◆ Task item
Reproduce exactly, from the data that follows, the line with "0x0C02, u32 t)", the line with "(m, 0x1002, [])", and every line that lies between them.
START Data to use
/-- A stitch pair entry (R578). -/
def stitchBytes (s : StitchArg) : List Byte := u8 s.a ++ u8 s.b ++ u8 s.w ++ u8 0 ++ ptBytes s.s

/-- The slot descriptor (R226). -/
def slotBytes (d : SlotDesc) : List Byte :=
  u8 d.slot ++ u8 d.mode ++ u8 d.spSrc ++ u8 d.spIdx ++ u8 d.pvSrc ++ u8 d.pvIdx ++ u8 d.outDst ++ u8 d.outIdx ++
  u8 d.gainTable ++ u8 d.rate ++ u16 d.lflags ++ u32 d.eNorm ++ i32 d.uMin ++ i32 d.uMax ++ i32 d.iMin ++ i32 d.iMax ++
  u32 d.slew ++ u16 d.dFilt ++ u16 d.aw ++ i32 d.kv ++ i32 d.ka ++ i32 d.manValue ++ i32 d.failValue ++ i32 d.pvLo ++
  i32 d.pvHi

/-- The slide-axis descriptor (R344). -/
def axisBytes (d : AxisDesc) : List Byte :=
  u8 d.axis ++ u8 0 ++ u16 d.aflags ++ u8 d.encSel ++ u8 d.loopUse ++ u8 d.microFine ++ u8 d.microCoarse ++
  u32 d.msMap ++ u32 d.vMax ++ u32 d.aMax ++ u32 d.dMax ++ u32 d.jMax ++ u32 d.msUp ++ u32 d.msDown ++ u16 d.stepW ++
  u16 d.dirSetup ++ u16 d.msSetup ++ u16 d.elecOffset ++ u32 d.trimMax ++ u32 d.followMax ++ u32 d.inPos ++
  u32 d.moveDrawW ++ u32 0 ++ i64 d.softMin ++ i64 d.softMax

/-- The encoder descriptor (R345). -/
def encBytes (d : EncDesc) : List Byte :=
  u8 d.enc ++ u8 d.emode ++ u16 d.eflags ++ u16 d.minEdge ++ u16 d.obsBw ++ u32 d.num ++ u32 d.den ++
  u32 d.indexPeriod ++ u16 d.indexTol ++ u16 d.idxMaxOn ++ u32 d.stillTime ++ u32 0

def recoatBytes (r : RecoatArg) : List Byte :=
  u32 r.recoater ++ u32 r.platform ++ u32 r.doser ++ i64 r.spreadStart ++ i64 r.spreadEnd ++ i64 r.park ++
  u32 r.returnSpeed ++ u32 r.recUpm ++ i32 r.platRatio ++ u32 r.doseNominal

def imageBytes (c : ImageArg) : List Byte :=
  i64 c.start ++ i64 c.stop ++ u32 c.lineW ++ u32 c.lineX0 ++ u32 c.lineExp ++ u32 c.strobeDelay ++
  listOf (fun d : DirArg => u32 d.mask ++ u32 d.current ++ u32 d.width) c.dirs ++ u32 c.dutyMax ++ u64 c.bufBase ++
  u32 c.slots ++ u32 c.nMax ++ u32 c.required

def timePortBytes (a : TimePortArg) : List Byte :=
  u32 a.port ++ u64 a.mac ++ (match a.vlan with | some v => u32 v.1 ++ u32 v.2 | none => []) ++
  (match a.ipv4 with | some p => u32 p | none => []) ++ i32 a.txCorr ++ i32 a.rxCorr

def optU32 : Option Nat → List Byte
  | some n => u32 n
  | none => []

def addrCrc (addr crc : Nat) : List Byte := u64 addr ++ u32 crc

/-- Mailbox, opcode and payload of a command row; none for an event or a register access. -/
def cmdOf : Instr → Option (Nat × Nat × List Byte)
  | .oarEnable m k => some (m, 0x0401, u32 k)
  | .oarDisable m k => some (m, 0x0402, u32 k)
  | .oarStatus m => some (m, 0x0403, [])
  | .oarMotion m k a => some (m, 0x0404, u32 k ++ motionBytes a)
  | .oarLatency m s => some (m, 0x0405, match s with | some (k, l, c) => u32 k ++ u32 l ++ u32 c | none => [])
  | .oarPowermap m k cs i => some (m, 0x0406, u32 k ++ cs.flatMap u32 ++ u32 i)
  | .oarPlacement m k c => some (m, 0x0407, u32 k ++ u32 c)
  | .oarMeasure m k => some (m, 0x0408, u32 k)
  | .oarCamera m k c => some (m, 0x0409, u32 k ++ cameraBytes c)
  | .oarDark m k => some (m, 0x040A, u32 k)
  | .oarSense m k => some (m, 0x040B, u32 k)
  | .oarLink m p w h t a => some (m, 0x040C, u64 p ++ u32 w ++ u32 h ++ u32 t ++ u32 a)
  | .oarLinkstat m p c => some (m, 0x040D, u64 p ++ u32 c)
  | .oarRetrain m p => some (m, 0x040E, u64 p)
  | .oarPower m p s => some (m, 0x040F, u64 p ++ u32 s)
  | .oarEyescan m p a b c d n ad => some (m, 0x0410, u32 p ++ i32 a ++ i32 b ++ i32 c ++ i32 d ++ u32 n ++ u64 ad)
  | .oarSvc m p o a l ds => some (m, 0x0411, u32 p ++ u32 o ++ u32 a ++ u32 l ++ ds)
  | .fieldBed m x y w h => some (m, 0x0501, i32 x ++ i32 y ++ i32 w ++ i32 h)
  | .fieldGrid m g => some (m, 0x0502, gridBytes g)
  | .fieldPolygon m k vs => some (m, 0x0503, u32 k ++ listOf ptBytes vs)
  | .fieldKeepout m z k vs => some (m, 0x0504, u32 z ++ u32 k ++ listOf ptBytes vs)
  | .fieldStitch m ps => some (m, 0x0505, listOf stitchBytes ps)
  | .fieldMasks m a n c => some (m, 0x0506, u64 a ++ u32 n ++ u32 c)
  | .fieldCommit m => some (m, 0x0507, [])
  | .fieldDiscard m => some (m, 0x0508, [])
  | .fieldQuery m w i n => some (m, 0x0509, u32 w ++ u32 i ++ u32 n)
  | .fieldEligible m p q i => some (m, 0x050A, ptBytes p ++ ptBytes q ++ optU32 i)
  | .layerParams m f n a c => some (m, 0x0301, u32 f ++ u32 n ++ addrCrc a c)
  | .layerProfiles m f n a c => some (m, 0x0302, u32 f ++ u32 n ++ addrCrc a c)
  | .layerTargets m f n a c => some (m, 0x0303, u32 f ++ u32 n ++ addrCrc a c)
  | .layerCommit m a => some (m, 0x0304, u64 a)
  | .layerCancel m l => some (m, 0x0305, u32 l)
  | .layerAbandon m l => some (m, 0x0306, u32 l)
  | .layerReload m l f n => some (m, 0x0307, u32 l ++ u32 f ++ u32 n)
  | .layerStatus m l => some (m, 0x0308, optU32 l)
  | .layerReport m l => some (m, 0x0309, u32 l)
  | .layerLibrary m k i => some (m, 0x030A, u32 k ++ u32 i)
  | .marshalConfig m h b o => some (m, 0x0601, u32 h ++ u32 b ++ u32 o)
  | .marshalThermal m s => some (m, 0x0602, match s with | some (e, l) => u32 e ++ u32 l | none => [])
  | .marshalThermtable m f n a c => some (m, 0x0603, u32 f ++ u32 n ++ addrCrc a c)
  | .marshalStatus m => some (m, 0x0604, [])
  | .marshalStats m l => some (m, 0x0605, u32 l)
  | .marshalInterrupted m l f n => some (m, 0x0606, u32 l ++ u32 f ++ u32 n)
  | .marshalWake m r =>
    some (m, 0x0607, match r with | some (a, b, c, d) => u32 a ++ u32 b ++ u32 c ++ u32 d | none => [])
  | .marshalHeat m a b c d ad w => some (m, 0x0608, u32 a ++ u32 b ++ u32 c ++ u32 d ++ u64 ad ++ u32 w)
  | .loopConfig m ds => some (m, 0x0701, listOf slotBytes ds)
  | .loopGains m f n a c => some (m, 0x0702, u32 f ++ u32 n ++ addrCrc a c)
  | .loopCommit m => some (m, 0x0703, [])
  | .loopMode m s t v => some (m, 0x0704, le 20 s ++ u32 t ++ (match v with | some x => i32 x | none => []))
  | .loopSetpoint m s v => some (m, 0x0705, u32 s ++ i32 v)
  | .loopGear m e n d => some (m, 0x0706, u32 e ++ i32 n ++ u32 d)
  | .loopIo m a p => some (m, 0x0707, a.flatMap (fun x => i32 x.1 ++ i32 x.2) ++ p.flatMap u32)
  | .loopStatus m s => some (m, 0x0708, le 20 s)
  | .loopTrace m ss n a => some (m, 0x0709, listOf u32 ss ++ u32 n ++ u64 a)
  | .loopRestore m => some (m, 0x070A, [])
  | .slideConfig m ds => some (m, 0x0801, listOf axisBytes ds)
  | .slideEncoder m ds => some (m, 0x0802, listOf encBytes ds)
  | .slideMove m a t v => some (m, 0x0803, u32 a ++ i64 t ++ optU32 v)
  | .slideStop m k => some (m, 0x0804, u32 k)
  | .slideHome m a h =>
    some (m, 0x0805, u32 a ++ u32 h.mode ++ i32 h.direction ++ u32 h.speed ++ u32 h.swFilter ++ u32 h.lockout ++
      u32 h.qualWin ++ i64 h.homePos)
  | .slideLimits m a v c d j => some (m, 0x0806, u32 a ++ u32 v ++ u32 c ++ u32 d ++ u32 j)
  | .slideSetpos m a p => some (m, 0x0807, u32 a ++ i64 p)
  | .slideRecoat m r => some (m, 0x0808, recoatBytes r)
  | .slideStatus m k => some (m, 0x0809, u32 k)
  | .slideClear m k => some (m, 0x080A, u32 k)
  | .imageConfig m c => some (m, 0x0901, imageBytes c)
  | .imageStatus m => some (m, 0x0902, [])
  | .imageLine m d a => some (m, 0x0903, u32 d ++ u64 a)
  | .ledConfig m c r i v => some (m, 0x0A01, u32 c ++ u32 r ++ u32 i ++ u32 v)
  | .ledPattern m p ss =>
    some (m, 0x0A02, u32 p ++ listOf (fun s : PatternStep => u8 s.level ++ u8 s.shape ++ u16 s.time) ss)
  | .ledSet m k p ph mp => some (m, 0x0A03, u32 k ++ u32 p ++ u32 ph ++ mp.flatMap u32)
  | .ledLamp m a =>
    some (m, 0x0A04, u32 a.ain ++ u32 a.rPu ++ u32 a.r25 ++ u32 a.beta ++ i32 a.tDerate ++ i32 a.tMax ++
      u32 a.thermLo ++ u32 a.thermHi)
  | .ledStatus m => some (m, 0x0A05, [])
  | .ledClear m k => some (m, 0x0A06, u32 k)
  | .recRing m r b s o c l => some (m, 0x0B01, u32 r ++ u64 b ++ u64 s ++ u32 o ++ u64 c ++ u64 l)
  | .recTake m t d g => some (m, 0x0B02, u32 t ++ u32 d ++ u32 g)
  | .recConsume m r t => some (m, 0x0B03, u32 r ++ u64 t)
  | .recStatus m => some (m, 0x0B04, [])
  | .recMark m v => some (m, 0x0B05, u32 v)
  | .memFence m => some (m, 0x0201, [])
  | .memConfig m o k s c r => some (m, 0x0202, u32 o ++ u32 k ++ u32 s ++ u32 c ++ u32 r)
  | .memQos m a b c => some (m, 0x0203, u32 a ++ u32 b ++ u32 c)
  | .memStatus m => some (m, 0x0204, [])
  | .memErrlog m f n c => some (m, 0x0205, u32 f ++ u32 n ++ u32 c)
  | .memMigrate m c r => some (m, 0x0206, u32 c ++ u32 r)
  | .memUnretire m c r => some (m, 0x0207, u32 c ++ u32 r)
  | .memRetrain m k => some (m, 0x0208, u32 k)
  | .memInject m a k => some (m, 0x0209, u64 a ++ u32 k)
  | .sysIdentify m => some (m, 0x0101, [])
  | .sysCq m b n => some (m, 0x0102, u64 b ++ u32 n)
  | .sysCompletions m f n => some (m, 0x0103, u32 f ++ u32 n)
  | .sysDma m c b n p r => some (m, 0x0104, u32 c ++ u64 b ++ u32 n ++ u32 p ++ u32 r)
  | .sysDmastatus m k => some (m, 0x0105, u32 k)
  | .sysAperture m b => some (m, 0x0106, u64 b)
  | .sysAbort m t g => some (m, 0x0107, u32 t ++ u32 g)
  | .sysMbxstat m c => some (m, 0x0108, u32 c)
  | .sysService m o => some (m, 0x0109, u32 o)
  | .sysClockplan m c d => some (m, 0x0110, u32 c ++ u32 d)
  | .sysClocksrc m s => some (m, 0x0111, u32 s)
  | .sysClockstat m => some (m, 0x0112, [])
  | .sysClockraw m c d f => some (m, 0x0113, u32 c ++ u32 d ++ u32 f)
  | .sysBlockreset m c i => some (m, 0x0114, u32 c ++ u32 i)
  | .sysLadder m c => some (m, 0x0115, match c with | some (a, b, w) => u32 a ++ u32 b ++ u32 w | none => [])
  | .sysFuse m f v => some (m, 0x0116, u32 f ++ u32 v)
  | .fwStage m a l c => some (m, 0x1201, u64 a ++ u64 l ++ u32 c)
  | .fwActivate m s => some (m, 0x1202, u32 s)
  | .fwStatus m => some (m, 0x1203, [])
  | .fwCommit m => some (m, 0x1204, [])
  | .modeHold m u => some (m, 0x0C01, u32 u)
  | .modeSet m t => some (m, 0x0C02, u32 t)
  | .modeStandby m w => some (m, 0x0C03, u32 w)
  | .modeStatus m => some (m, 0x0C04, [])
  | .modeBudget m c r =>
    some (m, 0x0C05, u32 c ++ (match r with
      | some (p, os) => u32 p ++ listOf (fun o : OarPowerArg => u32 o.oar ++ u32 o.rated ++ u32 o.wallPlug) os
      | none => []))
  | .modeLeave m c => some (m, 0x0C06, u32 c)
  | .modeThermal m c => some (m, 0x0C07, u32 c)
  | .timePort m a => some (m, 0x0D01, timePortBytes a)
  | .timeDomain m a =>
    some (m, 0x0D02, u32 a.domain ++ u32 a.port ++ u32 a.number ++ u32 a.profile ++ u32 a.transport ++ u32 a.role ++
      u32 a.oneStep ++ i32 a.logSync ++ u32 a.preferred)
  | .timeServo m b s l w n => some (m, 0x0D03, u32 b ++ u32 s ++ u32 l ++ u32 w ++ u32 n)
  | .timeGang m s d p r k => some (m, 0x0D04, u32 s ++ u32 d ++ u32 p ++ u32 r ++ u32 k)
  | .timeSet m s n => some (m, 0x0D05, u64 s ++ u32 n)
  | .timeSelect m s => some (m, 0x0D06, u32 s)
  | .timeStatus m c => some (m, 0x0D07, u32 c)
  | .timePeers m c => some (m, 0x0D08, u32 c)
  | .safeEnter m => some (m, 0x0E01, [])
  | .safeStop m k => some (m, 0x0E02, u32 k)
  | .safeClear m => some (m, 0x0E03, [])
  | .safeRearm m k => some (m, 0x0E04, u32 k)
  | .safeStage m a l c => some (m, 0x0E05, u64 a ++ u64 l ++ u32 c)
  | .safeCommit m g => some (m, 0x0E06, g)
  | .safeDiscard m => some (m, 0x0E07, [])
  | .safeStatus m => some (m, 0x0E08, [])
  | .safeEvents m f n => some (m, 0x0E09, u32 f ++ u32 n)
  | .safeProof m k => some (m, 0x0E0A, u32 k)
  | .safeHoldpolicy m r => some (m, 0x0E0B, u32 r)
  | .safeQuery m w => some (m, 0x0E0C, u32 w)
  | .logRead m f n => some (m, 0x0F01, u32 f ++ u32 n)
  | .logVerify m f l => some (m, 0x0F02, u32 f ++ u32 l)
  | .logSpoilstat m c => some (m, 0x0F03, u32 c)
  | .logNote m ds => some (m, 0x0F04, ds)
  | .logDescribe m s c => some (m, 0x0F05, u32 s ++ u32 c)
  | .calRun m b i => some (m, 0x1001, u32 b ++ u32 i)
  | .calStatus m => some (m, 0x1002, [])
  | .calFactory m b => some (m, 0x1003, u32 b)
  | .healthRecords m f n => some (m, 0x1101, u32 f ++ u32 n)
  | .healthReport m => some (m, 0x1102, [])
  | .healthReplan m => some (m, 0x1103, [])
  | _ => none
END Data to use
◆ Response to this exercise
  | .modeSet m t => some (m, 0x0C02, u32 t)
  | .modeStandby m w => some (m, 0x0C03, u32 w)
  | .modeStatus m => some (m, 0x0C04, [])
  | .modeBudget m c r =>
    some (m, 0x0C05, u32 c ++ (match r with
      | some (p, os) => u32 p ++ listOf (fun o : OarPowerArg => u32 o.oar ++ u32 o.rated ++ u32 o.wallPlug) os
      | none => []))
  | .modeLeave m c => some (m, 0x0C06, u32 c)
  | .modeThermal m c => some (m, 0x0C07, u32 c)
  | .timePort m a => some (m, 0x0D01, timePortBytes a)
  | .timeDomain m a =>
    some (m, 0x0D02, u32 a.domain ++ u32 a.port ++ u32 a.number ++ u32 a.profile ++ u32 a.transport ++ u32 a.role ++
      u32 a.oneStep ++ i32 a.logSync ++ u32 a.preferred)
  | .timeServo m b s l w n => some (m, 0x0D03, u32 b ++ u32 s ++ u32 l ++ u32 w ++ u32 n)
  | .timeGang m s d p r k => some (m, 0x0D04, u32 s ++ u32 d ++ u32 p ++ u32 r ++ u32 k)
  | .timeSet m s n => some (m, 0x0D05, u64 s ++ u32 n)
  | .timeSelect m s => some (m, 0x0D06, u32 s)
  | .timeStatus m c => some (m, 0x0D07, u32 c)
  | .timePeers m c => some (m, 0x0D08, u32 c)
  | .safeEnter m => some (m, 0x0E01, [])
  | .safeStop m k => some (m, 0x0E02, u32 k)
  | .safeClear m => some (m, 0x0E03, [])
  | .safeRearm m k => some (m, 0x0E04, u32 k)
  | .safeStage m a l c => some (m, 0x0E05, u64 a ++ u64 l ++ u32 c)
  | .safeCommit m g => some (m, 0x0E06, g)
  | .safeDiscard m => some (m, 0x0E07, [])
  | .safeStatus m => some (m, 0x0E08, [])
  | .safeEvents m f n => some (m, 0x0E09, u32 f ++ u32 n)
  | .safeProof m k => some (m, 0x0E0A, u32 k)
  | .safeHoldpolicy m r => some (m, 0x0E0B, u32 r)
  | .safeQuery m w => some (m, 0x0E0C, u32 w)
  | .logRead m f n => some (m, 0x0F01, u32 f ++ u32 n)
  | .logVerify m f l => some (m, 0x0F02, u32 f ++ u32 l)
  | .logSpoilstat m c => some (m, 0x0F03, u32 c)
  | .logNote m ds => some (m, 0x0F04, ds)
  | .logDescribe m s c => some (m, 0x0F05, u32 s ++ u32 c)
  | .calRun m b i => some (m, 0x1001, u32 b ++ u32 i)
  | .calStatus m => some (m, 0x1002, [])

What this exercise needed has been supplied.